What happened to my signature?


----------



## Bladestunner316 (May 8, 2004)

mjbee,
Yes I read your entire post I thought because of your first sentence it was pretty rude. but thats just my wrong opinion.

mjbee,
no offense but you have no idea why I want to remain single for now. so please dont come up with a verdict before you see the evidence.
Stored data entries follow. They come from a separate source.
-- ==== Sys2Proof/Machine/Xch.lean ====
section
/-!
DEFINITION. The exchange engine (chapter 9): groups, owners and blocks, reduction in rank order, compression with error
feedback, gather, broadcast, the attention fold, statistics, failures across ranks.
-/
namespace Sys2Proof.Machine

/-- An unlisted group. -/
def groupReset (_ : Nat) : Group := Group.unset
/-- Group g. -/
def State.group (s : State) (g : Nat) : Group := tget groupReset s.xch.groups g
/-- Set group g. -/
def State.setGroup (s : State) (g : Nat) (v : Group) : State := { s with xch := { s.xch with groups := tput groupReset s.xch.groups g v } }
/-- The collective of a queue. -/
def State.xRun (s : State) (q : Nat) : Option XRun := s.xch.runs.find? fun r => r.queue == q
/-- Replace a run in a list, or add it. -/
def putXRun (r : XRun) : List XRun → List XRun
  | [] => [r]
  | x :: l => if x.queue = r.queue then r :: l else x :: putXRun r l
def State.setXRun (s : State) (r : XRun) : State := { s with xch := { s.xch with runs := putXRun r s.xch.runs } }
def State.dropXRun (s : State) (q : Nat) : State := { s with xch := { s.xch with runs := s.xch.runs.filter fun r => r.queue != q } }

/-- Count non-finite values (R251). -/
def State.xNf (s : State) (n : Nat) : State :=
  if n = 0 then s
  else
    let s := if s.ctr 0xC00020 = 0 then s.evXch 2 else s
    s.bump64 0xC00020 n

/-! Owners and blocks (R229). -/

/-- Blocks of owner o. -/
def XRun.units (r : XRun) (o : Nat) : Nat :=
  match r.desc.op with
  | 0x5004 => if o = r.desc.root then ceilDiv r.size 4096 else 0
  | 0x5005 => if o < r.desc.qn then (r.desc.qn - o - 1) / r.desc.nr + 1 else 0
  | _ => ceilDiv (min r.sh (r.desc.n - o * r.sh)) 4096
/-- The first element of a block, and the element after its last. -/
def XRun.elems (r : XRun) (o j : Nat) : Nat × Nat :=
  (o * r.sh + 4096 * j, min (min (o * r.sh + r.sh) r.desc.n) (o * r.sh + 4096 * j + 4096))
/-- D of an attention fold. -/
def XRun.d (r : XRun) : Nat := if r.desc.dsel = 0 then 64 else 128
/-- The query of a block of an attention fold (R245). -/
def XRun.query (r : XRun) (o j : Nat) : Nat := o + j * r.desc.nr
/-- A collective with zero elements (R247). -/
def XRun.empty (r : XRun) : Bool :=
  match r.desc.op with
  | 0x5004 => r.size == 0
  | 0x5005 => r.desc.qn == 0
  | _ => r.desc.n == 0
/-- The collective sums contributions at owners. -/
def XRun.folds (r : XRun) : Bool := r.desc.op == 0x5001 || r.desc.op == 0x5002 || r.desc.op == 0x5005
/-- The collective forms gradient-noise statistics (R240). -/
def XRun.counts (r : XRun) : Bool := (r.desc.op == 0x5001 && r.desc.rop == 0) || r.desc.op == 0x5002
/-- Results stay with their owner. -/
def XRun.keeps (r : XRun) : Bool := r.desc.scatter && (r.desc.op == 0x5001 || r.desc.op == 0x5002)

/-! Segments. -/

/-- A segment piece of a run. -/
def XRun.seg (r : XRun) (my kind owner block off total : Nat) (data : List Byte) : Seg :=
  ⟨r.group, kind, my, owner, block, r.epoch, r.cseq, r.desc, off, total, data⟩

/-- Pieces of at most 200 bytes. -/
def pieces (bs : List Byte) : List (Nat × List Byte) :=
  if bs = [] then [(0, [])] else (chunks 200 bs).mapIdx fun i l => (200 * i, l)

/-- Send a segment of the collective to a rank; its bytes count (XCH_TX_BYTES). -/
def State.xSend (s : State) (r : XRun) (rank kind owner block : Nat) (bs : List Byte) : State :=
  let g := s.group r.group
  let l := (pieces bs).map fun p => XOut.mk (r.seg g.my kind owner block p.1 bs.length p.2) rank g.chan
  ({ s with xch := { s.xch with out := s.xch.out ++ l } }).bump64 0xC00028 bs.length

/-- The other ranks of a group. -/
def Group.others (g : Group) : List Nat := (List.range g.nr).filter (· != g.my)
/-- Send a segment to every other rank. -/
def State.xSendAll (s : State) (r : XRun) (kind owner block : Nat) (bs : List Byte) : State :=
  (s.group r.group).others.foldl (fun s k => s.xSend r k kind owner block bs) s

/-! Failures (R248 to R250). -/

/-- DETAIL on the failing rank (Table 9.7). -/
def xOwn (rank blk : Nat) : Nat := rank % 32768 + 32768 + blk % 65536 * 65536

/-- The group is BROKEN (R249). -/
def State.xBreak (s : State) (g rank : Nat) (st : Byte) : State :=
  let v := s.group g
  let s := s.setGroup g { v with state := 3, failRank := rank % 32768, failStatus := st.toNat }
  if v.state = 3 then s else s.evXch 0

/-- Send the abort segment (R248). -/
def State.xAbort (s : State) (r : XRun) (st : Byte) (blk : Nat) : State :=
  s.xSendAll r 4 0 0 (leBytes 8 (st.toNat + blk % 65536 * 65536))

/-- The collective fails on this rank: abort segments, the group BROKEN, its run gone. -/
def State.xFail (s : State) (r : XRun) (st : Byte) (detail blk : Nat) : State :=
  (((s.xAbort r st blk).dropXRun r.queue).xBreak r.group (s.group r.group).my st).endCmd r.queue st detail

/-- An abort segment ends the collective: status and DETAIL of Table 9.7. -/
def State.xAborted (s : State) (r : XRun) (rank : Nat) (data : List Byte) : State :=
  let v := leNat data
  let st : Byte := BitVec.ofNat 8 v
  let d := if st = stPeer then rank % 32768 + 2 * 65536 else rank % 32768 + fld v 31 16 * 65536
  ((s.dropXRun r.queue).xBreak r.group rank st).endCmd r.queue st d

/-- A residue fault of the engine (R369, R388, R391). -/
def State.xResidue (s : State) (r : XRun) (blk : Nat) : State :=
  let d := xOwn (s.group r.group).my blk
  (((((s.bump 0xC00038 1).evXch 3).errRec 0x01 1 12 0 d 0)).persistent 4 12 0).xFail r stResidue d blk

/-- An exchange command is stopped (R248, R251): the abort carries its status with block index 0xFFFF. -/
def State.xStop (s : State) (q : Nat) : State :=
  match s.xRun q, (s.q q).cmd with
  | some r, some c =>
    match c.stop with
    | some (st, d) =>
      let d := if st = stTimeout then d.toNat else xOwn (s.group r.group).my 0xFFFF
      (s.setCmd q { c with stop := some (st, BitVec.ofNat 32 d) }).xFail r st d 0xFFFF
    | none => s
  | none, some c => if c.phase = .running then s.endCmd q stAborted 0 else s
  | _, none => s

/-! Compression (R235 to R237). -/

/-- |c| as a sort key: every NaN above infinity, −0 equal to +0. -/
def magKey (w : W32) : Nat := min (w.toNat % 2147483648) 0x7F800001

/-- Merge two lists sorted by falling key, then rising index. -/
def mergeKeys : Nat → List (Nat × Nat) → List (Nat × Nat) → List (Nat × Nat)
  | 0, a, b => a ++ b
  | _ + 1, [], b => b
  | _ + 1, a, [] => a
  | f + 1, x :: a, y :: b =>
    if y.1 < x.1 ∨ (x.1 = y.1 ∧ x.2 < y.2) then x :: mergeKeys f a (y :: b) else y :: mergeKeys f (x :: a) b
/-- Merge neighbours of a list of runs. -/
def mergePairs : List (List (Nat × Nat)) → List (List (Nat × Nat))
  | a :: b :: l => mergeKeys (a.length + b.length) a b :: mergePairs l
  | l => l
/-- Merge all runs. -/
def mergeAll : Nat → List (List (Nat × Nat)) → List (Nat × Nat)
  | 0, l => l.flatten
  | _ + 1, [] => []
  | _ + 1, [a] => a
  | f + 1, l => mergeAll f (mergePairs l)
/-- Indices in rank of |c| (R235). -/
def rankMag (c : List W32) : List Nat := (mergeAll 16 (c.mapIdx fun i w => [(magKey w, i)])).map (·.2)
/-- Insert into a rising list. -/
def insNat (a : Nat) : List Nat → List Nat
  | [] => [a]
  | b :: l => if a ≤ b then a :: b :: l else b :: insNat a l
/-- The selected indices, ascending. -/
def topK (c : List W32) (k : Nat) : List Nat := ((rankMag c).take (min k c.length)).foldr insNat []

/-- Plain E4M3 with no tensor scale, the form of R76 with M = 448. -/
def e4m3Fmt : Fmt := plainFmt 3

/-- Encode a block: its segment bytes, and the decoded value of each element sent (R235, R237). -/
def xEncode (mode k : Nat) (c : List W32) : List Byte × List (Option W32) :=
  let n := c.length
  if mode = 2 then
    let sc := toF32 ((f32 (fixedSum (c.map fun w => w &&& 0x7FFFFFFF))).div (Val.ofNat n))
    let bit (w : W32) : Bool := (f32 w).lt Val.zero
    let v := c.map fun w => some (if bit w then toF32 (f32 sc).neg else sc)
    (leBytes (ceilDiv n 8) (packNat 1 (c.map fun w => b2n (bit w))) ++ leBytes 4 sc.toNat, v)
  else
    let sel := topK c k
    let xs := sel.map fun i => f32 (c.getD i 0)
    let idx := sel.flatMap (leBytes 2)
    if mode = 1 then
      let q := xs.map fun x => convert 1 false false x
      (idx ++ q.flatMap (leBytes 2), (List.range n).map fun i => (sel.idxOf? i).map fun j => toF32 (elemVal 1 false (q.getD j 0)))
    else
      let e := e4m3Fmt.scaleFor (maxMag xs)
      let q := xs.map fun x => convert 3 false false (x.div (se8 e))
      (idx ++ q.map (BitVec.ofNat 8) ++ [BitVec.ofNat 8 e],
        (List.range n).map fun i => (sel.idxOf? i).map fun j => toF32 ((elemVal 3 false (q.getD j 0)).mul (se8 e)))

/-- Indices ascending, below n, with reserved bits zero (R237). -/
def idxOk (n : Nat) : Nat → List Nat → Bool
  | _, [] => true
  | lo, i :: l => decide (lo ≤ i) && decide (i < n) && decide (i < 4096) && idxOk n (i + 1) l

/-- Decode a segment of n elements (R235, R237); none: malformed. -/
def xDecode (mode k n : Nat) (bs : List Byte) : Option (List W32) :=
  if mode = 2 then
    let m := ceilDiv n 8
    if bs.length = m + 4 then
      let sc := BitVec.ofNat 32 (leNat (bs.drop m))
      let v := leNat (bs.take m)
      some ((List.range n).map fun i => if bitAt v i then toF32 (f32 sc).neg else sc)
    else none
  else
    let ke := min k n
    let len := if mode = 1 then 4 * ke else 3 * ke + 1
    let idx := (List.range ke).map fun i => leNat ((bs.drop (2 * i)).take 2)
    if bs.length = len ∧ idxOk n 0 idx then
      let vs := if mode = 1 then (List.range ke).map fun i => toF32 (elemVal 1 false (leNat ((bs.drop (2 * ke + 2 * i)).take 2)))
        else
          let sc := se8 (leNat (bs.drop (3 * ke)))
          (List.range ke).map fun i => toF32 ((elemVal 3 false (leNat ((bs.drop (2 * ke + i)).take 1))).mul sc)
      some ((List.range n).map fun i => match idx.idxOf? i with
        | some j => vs.getD j 0
        | none => f32zero)
    else none

/-- FP32 words as bytes, and back. -/
def words32Bytes (l : List W32) : List Byte := l.flatMap fun w => leBytes 4 w.toNat

/-- Decode a contribution of block (o, j) (R230, R235, R245); none: malformed. -/
def XRun.decode (r : XRun) (o j : Nat) (bs : List Byte) : Option (List W32) :=
  match r.desc.op with
  | 0x5005 => if bs.length = 32 + 4 * r.d then some ((words32 2 bs ++ words32 r.d (bs.drop 32)).map f32canon) else none
  | op =>
    let n := (r.elems o j).2 - (r.elems o j).1
    if op = 0x5002 then xDecode r.desc.mode r.desc.k n bs
    else if bs.length = 4 * n then some (words32 n bs) else none

/-- A partial of an attention fold as words, and back. -/
def partialOf (l : List W32) : Partial := ⟨l.getD 0 0, l.getD 1 0, l.drop 2⟩
def partialWords (p : Partial) : List W32 := p.m :: p.l :: p.o

/-- Add rank k's contribution (R230, R245): the first stands as it is. -/
def XRun.add (r : XRun) (k : Nat) (acc x : List W32) : List W32 :=
  if r.desc.op = 0x5005 then if k = 0 then x else partialWords ((partialOf acc).combine (partialOf x))
  else
    let canon (f : W32 → W32 → W32) : List W32 := if k = 0 then x else (acc.zip x).map fun p => f p.1 p.2
    match r.desc.op, r.desc.rop with
    | 0x5001, 1 => if k = 0 then x.map f32canon else canon f32max
    | 0x5001, 2 => if k = 0 then x.map f32canon else canon f32min
    | _, _ => canon f32add

/-! Operands. -/

/-- A plain FP32 operand of n elements in one row (R233): its address word stands for its format word. -/
def xOpnd (addr n word : Nat) (store : Bool) : Opnd := ⟨addr, 0, 1, n, fp32Fmt, word, word, word, store, false, false⟩
/-- The operand with its region's format; its tag has been checked. -/
def State.xAcc (s : State) (q addr n word : Nat) (store : Bool) : Option Acc :=
  match s.resolve q (xOpnd addr n word store) with
  | .ok a => some { a with entry := none }
  | .error _ => none

/-- The word index of an operand of a reduction. -/
def XRun.word (r : XRun) (which : Nat) : Nat :=
  if r.desc.op = 0x5002 then which + 3 else if which = 0 then 3 else 4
I want to remain single because:

a.) I dont know a reformed girl.
b.) Im not mature enough to be married or handle that responsibility.
c.) Im not finacially ready to support a wife let alone a child.
d.) It just doesnt matter that much to me as it does to most people who feel the need to hook up right away. I like my life the way it is its its busy enough. 
e.) personal which deals with b.

blade

[Edited on 5-8-2004 by Bladestunner316]

[Edited on 5-8-2004 by Bladestunner316]


----------



## Gregg (May 8, 2004)

Blade, when you are ready, I'm sure you'd be a good husband for a Christian lady.

Gregg


----------



## Bladestunner316 (May 9, 2004)

thanks gregg


----------



## mjbee (May 10, 2004)

Blade, it makes totally and absolutely NO DIFFERENCE to me if you remain single or get married. That's between you and God. But if you wanted to marry my daughter, that would be a different story.


----------



## Bladestunner316 (May 10, 2004)

Im to scared to try


----------